Thereby steering logic 100 is from double word of multiplexed road 112 inputs.If processor 10 operates under the full power mode, then as the part of this example instruction fetch operation, steering logic 100 outputs to sequencer unit 18 to this double word from multiplexer 112.
By comparison, if processor 10 moves under special power mode, then steering logic 100 from multiplexer 112 to 18 of sequencer unit output individual character (be double word half).Steering logic 100 is according to the position 2 of effective address 2Select individual character.This be because, if processor 10 operates under the special power mode, instruction buffer 70 (Fig. 3) can only be by 64 buses 50 from single 32 bit instructions of instruction cache 14 inputs (rather than too many by two 32 bit instructions) in the single cycle of processor 10.

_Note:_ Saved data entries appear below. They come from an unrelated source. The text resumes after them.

-- ==== Sys2Proof/Machine/Flags.lean ====
section
/-! DEFINITION. The block has no condition flags (10_state.md R22). This file holds the codes that status values take: the
results of HWAVAIL, NAME and SELFCHECK and the observation words DSTAT, CFG and PSTAT (10_state.md R27, R28). -/

namespace Sys2Proof.Machine

/-- `zext_32` of a Boolean: the result of HWAVAIL (42_capability.md R80). -/
def boolCode (b : Bool) : Word := if b then 1 else 0

/-- The result of NAME: "hw" or "sw" as ASCII bytes, the first in bits [7:0] (43_dispatch.md R90). -/
def nameCode (sel : Selector) : Word := if sel = .hw then 0x00007768 else 0x00007773

/-- The encoding of SEL (10_state.md R23). -/
def Selector.code : Selector → BitVec 2
  | .undecided => 0
  | .hw => 1
  | .sw => 2

/-- The encoding of INIT (10_state.md R25). -/
def InitGuard.code : InitGuard → BitVec 2
  | .none => 0
  | .busy => 1
  | .done => 2

/-- The encoding of PH (10_state.md R18). -/
def Phase.code : Phase → BitVec 2
  | .ready => 0
  | .forceSet => 1
  | .scMatch => 2
  | .scMismatch => 3

/-- The encoding of SCS (10_state.md R20). -/
def CheckStatus.code : CheckStatus → BitVec 2
  | .none => 0
  | .success => 1
  | .nothingToCheck => 2
  | .failure => 3

/-- The encoding of ERR (60_exceptions.md R104). -/
def ErrCode.code : ErrCode → BitVec 4
  | .none => 0
  | .illegalCmd => 1
  | .hwUnsupported => 2
  | .uninitReg => 3
  | .lenUnderflow => 4
  | .memFault => 5

/-- The encoding of ENV in CFG (10_state.md R27). -/
def envCode : Env → BitVec 2
  | .absent => 0
  | .sw => 1
  | .hw => 2
  | .other => 3

/-- The observation word DSTAT (10_state.md R27). -/
def State.dstat (s : State) : Word :=
  (0 : BitVec 16) ++ s.initOwner ++ (0 : BitVec 3) ++ s.init.code ++ BitVec.ofBool s.force ++ s.sel.code

/-- The observation word CFG (10_state.md R27). -/
def cfgWord (inp : Inputs) : Word :=
  (0 : BitVec 27) ++ BitVec.ofBool (inp.xlen == .x64) ++ envCode inp.env ++ BitVec.ofBool inp.hwPath
    ++ BitVec.ofBool inp.cap

/-- The observation word PSTAT of a port (10_state.md R28). -/
def Port.pstat (p : Port) : Word :=
  (0 : BitVec 20) ++ p.err.code ++ (0 : BitVec 2) ++ BitVec.ofBool p.faulted ++ BitVec.ofBool p.stale ++ p.ph.code
    ++ p.scs.code

/-- How the host classifies the configuration setting: the exact literals "sw" and "hw", any other value, or absence
(43_dispatch.md R82). The block itself reads the classified ENV only (91_not_in_source.md N4). -/
def classifySetting : Option (List Byte) → Env
  | none => .absent
  | some v => if v = [0x73, 0x77] then .sw else if v = [0x68, 0x77] then .hw else .other

end Sys2Proof.Machine
end

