-- ==== Sys2Proof/Machine/Step.lean ====
section
/-! DEFINITION. One step of the block: one step of one port with an enabled step (10_state.md R13, 20_memory.md R41). -/

namespace Sys2Proof.Machine

/-- A step of the selected port: the command at its PC, or ILLEGAL_CMD where the words spell none (30_encoding.md R45, R52,
R53; 60_exceptions.md R105). -/
def stepAt (s : State) : Host.Outcome State Fault Refusal :=
  match s.me.fetch s.inp with
  | .ok i => exec i s
  | .error _ => .next (s.raise .illegalCmd)

/-- One step of the block. -/
def step (s : State) : Host.Outcome State Fault Refusal :=
  match s.pick with
  | some p => stepAt (s.select p)
  | none => .fault s.stopReason

/-- `s` with a command placed in the stream of port `cur` at its PC, and the scheduler's next choice made for that port, so
that the next step fetches and runs it. It stands for the host's launch of a program (log entry 6). -/
def State.withFetchWord (s : State) (nbits w : Nat) : State :=
  (s.setMe (s.me.withWords (wordsOfNat (w % 2 ^ nbits)))).chooseMe

end Sys2Proof.Machine
end

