/-- 44_self_check.md R98: the second body step of SELFCHECK. -/
def Obligations.SelfcheckSecondBodyStep : Prop :=
  (∀ (s : State) (p : Port), s.ports[s.cur]? = some p → s.init = .done → p.ph = .scMatch →
    exec .selfcheck s = .next { s with
      ports := s.ports.set s.cur
        { p with r := some 0, scs := .success, ph := .ready, pc := p.pc + 1 } }) ∧
  ∀ (s : State) (p : Port), s.ports[s.cur]? = some p → s.init = .done → p.ph = .scMismatch →
    ∃ t, exec .selfcheck s = .next t ∧
      t = { s with force := true, sel := .sw, ports := t.ports } ∧
      t.ports[s.cur]? = some { p with r := some 1, scs := .failure, ph := .ready, pc := p.pc + 1 } ∧
      ∀ m q, m ≠ s.cur → s.ports[m]? = some q →
        t.ports[m]? = some (if s.sel = .hw then { q with stale := true } else q)

/-! ### Frames -/

/-- 10_state.md R14, R18, R19, R20 (the "written by" columns): each register and status field of the executing port is
unchanged but for the commands that write it, and its stream is an input. -/
def Obligations.CommandsWriteOnlyTheirRegisters : Prop :=
  ∀ (i : Instr) (s t : State) (p q : Port), s.ports[s.cur]? = some p → exec i s = .next t →
    t.ports[s.cur]? = some q →
    (q.addr = p.addr ∨ i ∈ [Instr.swByte, .hwU8, .hwU16, .hwU32, .hwU64] ∨ ∃ v, i = .lda v) ∧
    (q.len = p.len ∨ i ∈ [Instr.swByte, .hwU8, .hwU16, .hwU32, .hwU64] ∨ ∃ v, i = .ldl v) ∧
    (q.c = p.c ∨ i ∈ [Instr.crcInit, .swStep, .swByte, .hwU8, .hwU16, .hwU32, .hwU64] ∨ ∃ v, i = .ldc v) ∧
    (q.r = p.r ∨ i ∈ [Instr.getc, .crcFinal, .swCrc, .hwCrc, .hwavail, .csum, .name, .selfcheck]) ∧
    (q.ph = p.ph ∨ i ∈ [Instr.forcesw, .selfcheck]) ∧
    (q.stale = p.stale ∨ i ∈ [Instr.csum, .name, .forcesw, .selfcheck]) ∧
    (q.scs = p.scs ∨ i = .selfcheck) ∧ q.stream = p.stream

/-- 60_exceptions.md R119, R114: a step of another port changes a port only by setting its STALE, which only FORCESW and
SELFCHECK do, and only when SEL was HW. -/
def Obligations.OtherPortsOnlyBecomeStale : Prop :=
  ∀ (i : Instr) (s t : State) (m : Nat) (q : Port), exec i s = .next t → m ≠ s.cur → s.ports[m]? = some q →
    t.ports.length = s.ports.length ∧
    (t.ports[m]? = some q ∨
      t.ports[m]? = some { q with stale := true } ∧ s.sel = .hw ∧ t.sel = .sw ∧ (i = .forcesw ∨ i = .selfcheck))

/-- 43_dispatch.md R81, 20_memory.md R34: an engine-level command, an operand transfer and HWAVAIL touch no shared dispatch
state, no other port, no memory and none of the model's own fields. -/
def Obligations.EngineCommandsTouchOnlyTheirPort : Prop :=
  ∀ (i : Instr) (s t : State) (p : Port), i ∉ [Instr.csum, .name, .forcesw, .selfcheck] →
    s.ports[s.cur]? = some p → exec i s = .next t →
    (∀ a, Memory.get t.mem a = Memory.get s.mem a) ∧
    ∃ q, t = { s with ports := s.ports.set s.cur q } ∧ q.ph = p.ph ∧ q.stale = p.stale ∧ q.scs = p.scs
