-- ==== Sys2Proof/Tests/Slice0.lean ====
section
/-! SUPPORT. Tests on fixed values, each from an example or a vector of spec/, and for each statement that has hypotheses a
witness that meets all of them together. -/

namespace Sys2Proof.Tests

open Sys2Proof Sys2Proof.Machine

/-! ### Small states -/

/-- Conforming hardware in the configuration of 95_test_vectors.md. -/
def conf : Inputs := { Inputs.default with hw := .stated [] }

/-- The broken hardware B1: the 8-byte fold is off by 1 (95_test_vectors.md section 2.8). -/
def broken : Inputs := { conf with hw := .stated [⟨.w8, 1, false⟩] }

/-- XLEN = 32. -/
def narrow : Inputs := { conf with xlen := .x32 }

/-- An architecture without the CRC instruction. -/
def softOnly : Inputs := { conf with hwPath := false, cap := false }

/-- The CRC instruction exists in principle, this CPU lacks it. -/
def incapable : Inputs := { conf with cap := false }

/-- "123456789" at 0x1000. -/
def digits : Memory := Memory.placeBytes [] 0x1000 checkVector

/-- A port about to run a program, with the digits as its buffer and the accumulator at its initial value. -/
def portOf (prog : List Instr) : Port :=
  { Port.reset (assemble prog) with addr := some 0x1000, len := some 9, c := some 0xFFFFFFFF }

/-- A port right after reset with a program. -/
def freshPort (prog : List Instr) : Port := Port.reset (assemble prog)

/-- A block before initialization; the tapes hold the environment's next choices. -/
def blockOf (inp : Inputs) (ports : List Port) : State :=
  { State.launch inp digits [] with ports := ports, sched := [0, 0, 0], draws := [.hw, .sw] }

/-- A block after initialization. -/
def doneBlock (inp : Inputs) (sel : Selector) (ports : List Port) : State :=
  { blockOf inp ports with sel := sel, init := .done }

/-- A block that port 0 is initializing. -/
def busyBlock (inp : Inputs) (ports : List Port) : State := { blockOf inp ports with init := .busy }

/-- The next state, if there is one. -/
def outState : Host.Outcome State Fault Refusal → Option State
  | .next s => some s
  | .fault _ => none
  | .refused _ => none

/-- A port of the next state. -/
def outPort (n : Nat) (o : Host.Outcome State Fault Refusal) : Option Port := (outState o).bind fun s => s.ports[n]?

/-- A memory read as data that can be compared. -/
def readOk (m : Memory) (x : Xlen) (a : Addr) (n : Nat) : Option (List Byte) := (Memory.read m x a n).toOption

theorem next_of_outState {o : Host.Outcome State Fault Refusal} (h : (outState o).isSome = true) : ∃ t, o = .next t := by
  cases o with
  | next t => exact ⟨t, rfl⟩
  | fault r => cases h
  | refused r => cases h

/-! ### Well-formedness: an ill-formed term for each check (30_encoding.md R50, R53) -/

theorem test_wf_refuses_wide_lda : (Instr.lda 0x100000000).wellFormed narrow = false := by decide
theorem test_wf_refuses_wide_ldl : (Instr.ldl 0x100000000).wellFormed narrow = false := by decide
theorem test_wf_refuses_hwU8 : Instr.hwU8.wellFormed softOnly = false := by decide
theorem test_wf_refuses_hwU16 : Instr.hwU16.wellFormed softOnly = false := by decide
theorem test_wf_refuses_hwU32 : Instr.hwU32.wellFormed softOnly = false := by decide
theorem test_wf_refuses_hwU64 : Instr.hwU64.wellFormed softOnly = false := by decide
theorem test_wf_refuses_hwU64_narrow : Instr.hwU64.wellFormed narrow = false := by decide
theorem test_wf_admits : Instr.hwCrc.wellFormed softOnly = true ∧ (Instr.lda 0xFFFFFFFF).wellFormed narrow = true ∧
    Instr.hwU32.wellFormed narrow = true := by decide

/-! ### Decoding: words written out from 30_encoding.md R46 to R51 and 95_test_vectors.md sections 2.9 and 2.10 -/

theorem test_decode_transfer :
    decode conf [0x00000001, 0x00001000, 0x00000000] = .ok (.lda 0x1000) ∧
    decode conf [0x00000001, 0x00000010, 0xFFFFFFFF] = .ok (.lda 0xFFFFFFFF00000010) ∧
    decode conf [0x00000002, 0x00000009, 0x00000000] = .ok (.ldl 9) ∧
    decode conf [0x00000003, 0xFFFFFFCE] = .ok (.ldc 0xFFFFFFCE) ∧
    decode conf [0x00000004] = .ok .getc := by decide

theorem test_decode_software :
    decode conf [0x00000010] = .ok .crcInit ∧ decode conf [0x00000011] = .ok .swStep ∧
    decode conf [0x00000012] = .ok .swByte ∧ decode conf [0x00000013] = .ok .swCrc ∧
    decode conf [0x00000014] = .ok .crcFinal := by decide

theorem test_decode_hardware :
    decode conf [0x00000020] = .ok .hwU8 ∧ decode conf [0x00000021] = .ok .hwU16 ∧
    decode conf [0x00000022] = .ok .hwU32 ∧ decode conf [0x00000023] = .ok .hwU64 ∧
    decode conf [0x00000024] = .ok .hwCrc := by decide

theorem test_decode_others :
    decode conf [0x00000030] = .ok .hwavail ∧ decode conf [0x00000040] = .ok .csum ∧
    decode conf [0x00000041] = .ok .name ∧ decode conf [0x00000042] = .ok .forcesw ∧
    decode conf [0x00000050] = .ok .selfcheck := by decide

theorem test_decode_illegal :
    decode conf [0x00000000] = .error .reservedOpcode ∧ decode conf [0x00000005] = .error .reservedOpcode ∧
    decode conf [0x00000140] = .error .reservedBits ∧ decode conf [0x000000FF] = .error .reservedOpcode ∧
    decode narrow [0x00000023] = .error .noWideChunk ∧ decode softOnly [0x00000020] = .error .noHwPath ∧
    decode softOnly [0x00000024] = .ok .hwCrc ∧ decode conf [0x00000001, 0x00001000] = .error .truncated ∧
    decode conf [0x00000003] = .error .truncated ∧
    decode narrow [0x00000001, 0x00000000, 0x00000001] = .error .wideImmediate := by decide

theorem test_table_words_low : [0x01, 0x02, 0x03, 0x04, 0x10, 0x11, 0x12, 0x13, 0x14].map (decodeTableWord 32) =
    [some (.lda 0), some (.ldl 0), some (.ldc 0), some .getc, some .crcInit, some .swStep, some .swByte, some .swCrc,
      some .crcFinal] := by decide

theorem test_table_words_high : [0x20, 0x21, 0x22, 0x23, 0x24, 0x30, 0x40, 0x41, 0x42, 0x50].map (decodeTableWord 32) =
    [some .hwU8, some .hwU16, some .hwU32, some .hwU64, some .hwCrc, some .hwavail, some .csum, some .name,
      some .forcesw, some .selfcheck] := by decide

/-- 30_encoding.md R55: the words of a program, word 0 first. -/
theorem test_assemble : assemble (pseudoCrcStr 0x1000 9) =
    [0x00000001, 0x00001000, 0x00000000, 0x00000002, 0x00000009, 0x00000000, 0x00000040] := by decide

/-- A placed word is the first command that runs from reset: CRC.INIT. -/
theorem test_withFetchWord_runs : (outPort 0 (step (State.reset.withFetchWord 32 0x10))).bind Port.c = some 0xFFFFFFFF := by
  decide

/-- A placed word of three words runs too: LDA 0. -/
theorem test_withFetchWord_lda : (outPort 0 (step (State.reset.withFetchWord 32 0x01))).map Port.pc = some 3 := by
  decide

/-! ### The engines (95_test_vectors.md sections 2.1, 2.3 and 2.4) -/

theorem test_known_vector : swCrc checkVector = 0xE3069283 ∧ hwCrc conf 0x1000 checkVector = 0xE3069283 := by
  decide +kernel

theorem test_broken_vector : hwCrc broken 0x3000 checkVector = 0x116D1180 := by decide +kernel

theorem test_pattern : swCrc (patSlice 3 8) = 0xBA3D639D ∧ patByte 85 = 0 ∧ patByte 255 = 0xFE := by decide +kernel

theorem test_plans : plan .x64 15 = [.w8, .w4, .w2, .w1] ∧ plan .x64 7 = [.w4, .w2, .w1] ∧
    plan .x32 11 = [.w4, .w4, .w2, .w1] := by decide

/-! ### Memory (20_memory.md R33) -/

theorem test_read : readOk digits .x64 0x1007 2 = some [0x38, 0x39] ∧ readOk digits .x64 0 0 = some [] := by decide

theorem test_read_faults : (Memory.read digits .x64 0x1000 10 = .error (.memFault 0x1009)) ∧
    (Memory.read digits .x64 0 1 = .error (.memFault 0)) ∧
    (Memory.read digits .x64 0xFFFFFFFFFFFFFFFF 2 = .error (.memFault 0xFFFFFFFFFFFFFFFF)) := by decide

theorem test_memory_canonical : Memory.wf digits = true ∧ Memory.place digits 0x1000 0x31 = digits ∧
    Memory.get (Memory.place digits 0 7) 0 = none := by decide

/-! ### One step of each command -/

/-- 45_operand_transfer.md R99. -/
theorem test_lda : (outPort 0 (exec (.lda 0x1000) (blockOf conf [freshPort [.getc]]))) =
    some { freshPort [.getc] with addr := some 0x1000, pc := 3 } := by decide

/-- 45_operand_transfer.md R100. -/
theorem test_ldl : (outPort 0 (exec (.ldl 9) (blockOf conf [freshPort [.getc]]))) =
    some { freshPort [.getc] with len := some 9, pc := 3 } := by decide

/-- 45_operand_transfer.md R101. -/
theorem test_ldc : (outPort 0 (exec (.ldc 1) (blockOf conf [freshPort [.getc]]))) =
    some { freshPort [.getc] with c := some 1, pc := 2 } := by decide

/-- 45_operand_transfer.md R102. -/
theorem test_getc : (outPort 0 (exec .getc (blockOf conf [{ freshPort [.getc] with c := some 0x82F63B78 }]))).bind Port.r =
    some 0x82F63B78 := by decide

/-- 95_test_vectors.md section 2.11: GETC at reset, with its fault record and PSTAT. -/
theorem test_getc_faults : (outPort 0 (step (blockOf conf [freshPort [.getc]]))).map
    (fun p => (p.err, p.faultPc, p.faultCmd, p.pstat)) = some (.uninitReg, 0, 0x00000004, 0x00000320) := by decide

/-- 40_sw_engine.md R61. -/
theorem test_crcInit : (outPort 0 (exec .crcInit (blockOf conf [freshPort [.crcInit]]))).map (fun p => (p.c, p.pc)) =
    some (some 0xFFFFFFFF, 1) := by decide

/-- 40_sw_engine.md R62. -/
theorem test_swStep : (outPort 0 (exec .swStep (blockOf conf [{ freshPort [.swStep] with c := some 1 }]))).bind Port.c =
    some 0x82F63B78 := by decide

/-- 40_sw_engine.md R62, a corner case. -/
theorem test_swStep_ones : (outPort 0 (exec .swStep (blockOf conf [portOf [.swStep]]))).bind Port.c = some 0xFD09C487 := by
  decide

/-- 40_sw_engine.md R63. -/
theorem test_swByte : (outPort 0 (exec .swByte (blockOf conf [portOf [.swByte]]))).map (fun p => (p.c, p.addr, p.len)) =
    some (some 0x6F0A661C, some 0x1001, some 8) := by decide +kernel

/-- 95_test_vectors.md section 2.11: LEN_UNDERFLOW. -/
theorem test_swByte_underflow : (outPort 0 (step (blockOf conf [{ portOf [.swByte] with len := some 0 }]))).map Port.pstat =
    some 0x00000420 := by decide +kernel

/-- 40_sw_engine.md R64. -/
theorem test_swCrc : (outPort 0 (exec .swCrc (blockOf conf [portOf [.swCrc]]))).map (fun p => (p.r, p.c, p.len)) =
    some (some 0xE3069283, some 0xFFFFFFFF, some 9) := by decide +kernel

/-- 40_sw_engine.md R64: no bytes, no address. -/
theorem test_swCrc_empty : (outPort 0 (exec .swCrc (blockOf conf [{ freshPort [.swCrc] with len := some 0 }]))).bind Port.r =
    some 0 := by decide +kernel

Under low power mode, steering logic 100 is exported appropriate signals enabling on the line 102, thereby only encourages the selected subgroup of sensor amplifier 108a-h, and the non-selected subgroup of the sensor amplifier 108a-h that stops using simultaneously.The subgroup of selecting is the sensor amplifier that the DRAM unit of those and the numerical information of storing word Wxyz is connected, wherein (a) x is one from 0 to 127 a variable group number, (b) y is one from 0 to 3 a variable piece number, and (c) z is one from 0 to 7 position 2 according to effective address 2To 2 4Selected constant font size.By this way, the sensor amplifier of less (with respect to the full power mode) instruction cache 14 of processor 10 excitation in each cycle of processor 10, thus reduce (and processor 10) thus average power consumption of instruction cache 14.
If entering special " economize on electricity " mode, also can more be reduced processor 10 response software events (being that SPS has the logical one state), because steering logic 100 reduces to two the tunnel to the quantity on " road " within the instruction cache 14 from four the tunnel in this case.Thereby when processor 10 operates in special " economize on electricity " mode following time, steering logic 100 operates under a kind of mode, and this mode is guaranteed Address Tag X2With Address Tag X3Be invalid (respectively by state X2And state X3In the Digital Logic value representation of " effectively " position) and only allow Address Tag X0And AddressTag X1Be effectively (respectively by state X0And state X1" effectively " position the Digital Logic value representation).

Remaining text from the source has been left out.